Belastingdruk verlagen
Met belastinginkomsten kun je mooie dingen doen, zoals de zorg betaalbaar houden, maar in de afgelopen decennia is de belastingdruk steeds schever verdeeld. Die druk gelijkmatiger verdelen levert veel nieuwe centjes op en kan inkomensverlies compenseren voor mensen die dat verlies het scherpst zouden voelen.
De welzijnseconomie
Dit nieuwe soort economisch beleid kun je funderen op nieuwe economische grondprincipes: met wat voor criteria beoordelen we economisch beleid en wat voor graadmeter gebruiken we voor economische prestaties? Er wordt vanuit verschillende hoeken hard gewerkt aan nieuwe antwoorden op die vragen; werk dat je kunt samenvatten met de term welzijnseconomie. De kern van die benadering: economische groei is doel, middel noch graadmeter meer. Ook worden de overheidsfinanciën langs een andere meetlat gelegd.

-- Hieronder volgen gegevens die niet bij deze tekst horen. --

@[simp] theorem Lanes_endClause_v (a p : Nat) (l : Lanes) :
    (l.endClause a p).v = l.v := rfl
@[simp] theorem Lanes_endClause_count (a p : Nat) (l : Lanes) :
    (l.endClause a p).count = l.count := rfl
@[simp] theorem Lanes_endClause_m (a p : Nat) (l : Lanes) :
    (l.endClause a p).m = l.m := rfl
@[simp] theorem Lanes_endClause_live (a p : Nat) (l : Lanes) :
    (l.endClause a p).live = l.live := rfl
@[simp] theorem Lanes_endClause_w (a p : Nat) (l : Lanes) :
    (l.endClause a p).w = l.w := rfl
@[simp] theorem Lanes_endClause_q (a p : Nat) (l : Lanes) :
    (l.endClause a p).q = l.q := rfl
@[simp] theorem Lanes_endClause_held (a p : Nat) (l : Lanes) :
    (l.endClause a p).held = l.held := rfl
@[simp] theorem Lanes_endClause_nextAge (a p : Nat) (l : Lanes) :
    (l.endClause a p).nextAge = l.nextAge := rfl
@[simp] theorem Lanes_endClause_nextSeq (a p : Nat) (l : Lanes) :
    (l.endClause a p).nextSeq = l.nextSeq := rfl
@[simp] theorem Lanes_endClause_stamp (a p : Nat) (l : Lanes) :
    (l.endClause a p).stamp = l.stamp + 1 := rfl
@[simp] theorem Lanes_endClause_lpc (a p : Nat) (l : Lanes) :
    (l.endClause a p).lpc = l.lpc := rfl
@[simp] theorem Lanes_endClause_faultmask (a p : Nat) (l : Lanes) :
    (l.endClause a p).faultmask = l.faultmask := rfl
@[simp] theorem Lanes_endClause_fragmask (a p : Nat) (l : Lanes) :
    (l.endClause a p).fragmask = l.fragmask := rfl
@[simp] theorem Lanes_endClause_skipmask (a p : Nat) (l : Lanes) :
    (l.endClause a p).skipmask = l.skipmask := rfl
@[simp] theorem Lanes_endClause_mfb (a p : Nat) (l : Lanes) :
    (l.endClause a p).mfb = l.mfb := rfl
@[simp] theorem Lanes_endClause_osfault (a p : Nat) (l : Lanes) :
    (l.endClause a p).osfault = l.osfault := rfl
@[simp] theorem Lanes_endClause_vcause (a p : Nat) (l : Lanes) :
    (l.endClause a p).vcause = l.vcause := rfl
@[simp] theorem Lanes_endClause_vfault (a p : Nat) (l : Lanes) :
    (l.endClause a p).vfault = l.vfault := rfl
@[simp] theorem Lanes_endClause_locker (a p : Nat) (l : Lanes) :
    (l.endClause a p).locker = l.locker := rfl
@[simp] theorem Lanes_endClause_tx (a p : Nat) (l : Lanes) :
    (l.endClause a p).tx = l.tx := rfl
@[simp] theorem Lanes_endClause_outst (a p : Nat) (l : Lanes) :
    (l.endClause a p).outst = l.outst := rfl
@[simp] theorem Lanes_endClause_grow (a p : Nat) (l : Lanes) :
    (l.endClause a p).grow = l.grow := rfl
@[simp] theorem Lanes_endClause_busy (a p : Nat) (l : Lanes) :
    (l.endClause a p).busy = l.busy := rfl
@[simp] theorem Lanes_endClause_promoted (a p : Nat) (l : Lanes) :
    (l.endClause a p).promoted = l.promoted := rfl
@[simp] theorem Lanes_endClause_ready (a p : Nat) (l : Lanes) :
    (l.endClause a p).ready = l.ready := rfl
@[simp] theorem Lanes_endClause_readyFor (a p : Nat) (l : Lanes) :
    (l.endClause a p).readyFor = l.readyFor := rfl

@[simp] theorem Lanes_writeCol_count (d : Nat) (a : Mask) (g : Nat → Nat) (l : Lanes) :
    (Lanes.writeCol d a g l).count = l.count := rfl
@[simp] theorem Lanes_writeCol_m (d : Nat) (a : Mask) (g : Nat → Nat) (l : Lanes) :
    (Lanes.writeCol d a g l).m = l.m := rfl
@[simp] theorem Lanes_writeCol_live (d : Nat) (a : Mask) (g : Nat → Nat) (l : Lanes) :
    (Lanes.writeCol d a g l).live = l.live := rfl
@[simp] theorem Lanes_writeCol_w (d : Nat) (a : Mask) (g : Nat → Nat) (l : Lanes) :
    (Lanes.writeCol d a g l).w = l.w := rfl
@[simp] theorem Lanes_writeCol_q (d : Nat) (a : Mask) (g : Nat → Nat) (l : Lanes) :
    (Lanes.writeCol d a g l).q = l.q := rfl
@[simp] theorem Lanes_writeCol_run (d : Nat) (a : Mask) (g : Nat → Nat) (l : Lanes) :
    (Lanes.writeCol d a g l).run = l.run := rfl
@[simp] theorem Lanes_writeCol_held (d : Nat) (a : Mask) (g : Nat → Nat) (l : Lanes) :
    (Lanes.writeCol d a g l).held = l.held := rfl
@[simp] theorem Lanes_writeCol_nextAge (d : Nat) (a : Mask) (g : Nat → Nat) (l : Lanes) :
    (Lanes.writeCol d a g l).nextAge = l.nextAge := rfl
@[simp] theorem Lanes_writeCol_nextSeq (d : Nat) (a : Mask) (g : Nat → Nat) (l : Lanes) :
    (Lanes.writeCol d a g l).nextSeq = l.nextSeq := rfl
@[simp] theorem Lanes_writeCol_stamp (d : Nat) (a : Mask) (g : Nat → Nat) (l : Lanes) :
    (Lanes.writeCol d a g l).stamp = l.stamp := rfl
@[simp] theorem Lanes_writeCol_lpc (d : Nat) (a : Mask) (g : Nat → Nat) (l : Lanes) :
    (Lanes.writeCol d a g l).lpc = l.lpc := rfl
@[simp] theorem Lanes_writeCol_faultmask (d : Nat) (a : Mask) (g : Nat → Nat) (l : Lanes) :
    (Lanes.writeCol d a g l).faultmask = l.faultmask := rfl
@[simp] theorem Lanes_writeCol_fragmask (d : Nat) (a : Mask) (g : Nat → Nat) (l : Lanes) :
    (Lanes.writeCol d a g l).fragmask = l.fragmask := rfl
@[simp] theorem Lanes_writeCol_skipmask (d : Nat) (a : Mask) (g : Nat → Nat) (l : Lanes) :
    (Lanes.writeCol d a g l).skipmask = l.skipmask := rfl
@[simp] theorem Lanes_writeCol_mfb (d : Nat) (a : Mask) (g : Nat → Nat) (l : Lanes) :
    (Lanes.writeCol d a g l).mfb = l.mfb := rfl
@[simp] theorem Lanes_writeCol_osfault (d : Nat) (a : Mask) (g : Nat → Nat) (l : Lanes) :
    (Lanes.writeCol d a g l).osfault = l.osfault := rfl
@[simp] theorem Lanes_writeCol_vcause (d : Nat) (a : Mask) (g : Nat → Nat) (l : Lanes) :
    (Lanes.writeCol d a g l).vcause = l.vcause := rfl
@[simp] theorem Lanes_writeCol_vfault (d : Nat) (a : Mask) (g : Nat → Nat) (l : Lanes) :
    (Lanes.writeCol d a g l).vfault = l.vfault := rfl
@[simp] theorem Lanes_writeCol_locker (d : Nat) (a : Mask) (g : Nat → Nat) (l : Lanes) :
    (Lanes.writeCol d a g l).locker = l.locker := rfl
@[simp] theorem Lanes_writeCol_tx (d : Nat) (a : Mask) (g : Nat → Nat) (l : Lanes) :
    (Lanes.writeCol d a g l).tx = l.tx := rfl
@[simp] theorem Lanes_writeCol_outst (d : Nat) (a : Mask) (g : Nat → Nat) (l : Lanes) :
    (Lanes.writeCol d a g l).outst = l.outst := rfl
@[simp] theorem Lanes_writeCol_grow (d : Nat) (a : Mask) (g : Nat → Nat) (l : Lanes) :
    (Lanes.writeCol d a g l).grow = l.grow := rfl
@[simp] theorem Lanes_writeCol_busy (d : Nat) (a : Mask) (g : Nat → Nat) (l : Lanes) :
    (Lanes.writeCol d a g l).busy = l.busy := rfl
@[simp] theorem Lanes_writeCol_promoted (d : Nat) (a : Mask) (g : Nat → Nat) (l : Lanes) :
    (Lanes.writeCol d a g l).promoted = l.promoted := rfl
@[simp] theorem Lanes_writeCol_ready (d : Nat) (a : Mask) (g : Nat → Nat) (l : Lanes) :
    (Lanes.writeCol d a g l).ready = l.ready := rfl
@[simp] theorem Lanes_writeCol_readyFor (d : Nat) (a : Mask) (g : Nat → Nat) (l : Lanes) :
    (Lanes.writeCol d a g l).readyFor = l.readyFor := rfl

end Sys2Proof.Machine
end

Een voorbeeld: als je “betaalbaar wonen” als een centrale doelstelling stelt, dan ga je geen heffing op verhuurders invoeren. Als je "balancing the budget" als doelstelling hebt, wat Nederland na de financiële crisis van 2008 had, dan doe je dat wel.
Met nieuwe economische politiek zijn de overheidsfinanciën geen huishoudboekje meer, maar een portfolio van investeringen. De kernvraag is of het rendement goed is, niet of “er even veel in gaat als het eruit gaat”. (Zo’n omslag is een kwestie van herdefiniëring van economische principes, maar wordt ook mogelijk gemaakt omdat de economie zich nu anders gedraagt dan 40 jaar geleden.)
Nieuw politiek tijdperk?
Het interessante is de principes van nieuwe economische politiek langzaam mainstream aan het worden zijn. Het PvdA en zelfs de VVD pleiten voor een hoger minimumloon. De welzijnseconomie is een belangrijk kader voor GroenLinks. De tot voor kort onwaarschijnlijke overheidshulp tijdens de lockdown heeft die acceptatie waarschijnlijk versneld. Dat zou betekenen dat we nu een unieke kans hebben om deze ideeën een extra zetje naar de zetel der macht te geven, zodat ze niet blijven steken in verkiezingsprogramma’s.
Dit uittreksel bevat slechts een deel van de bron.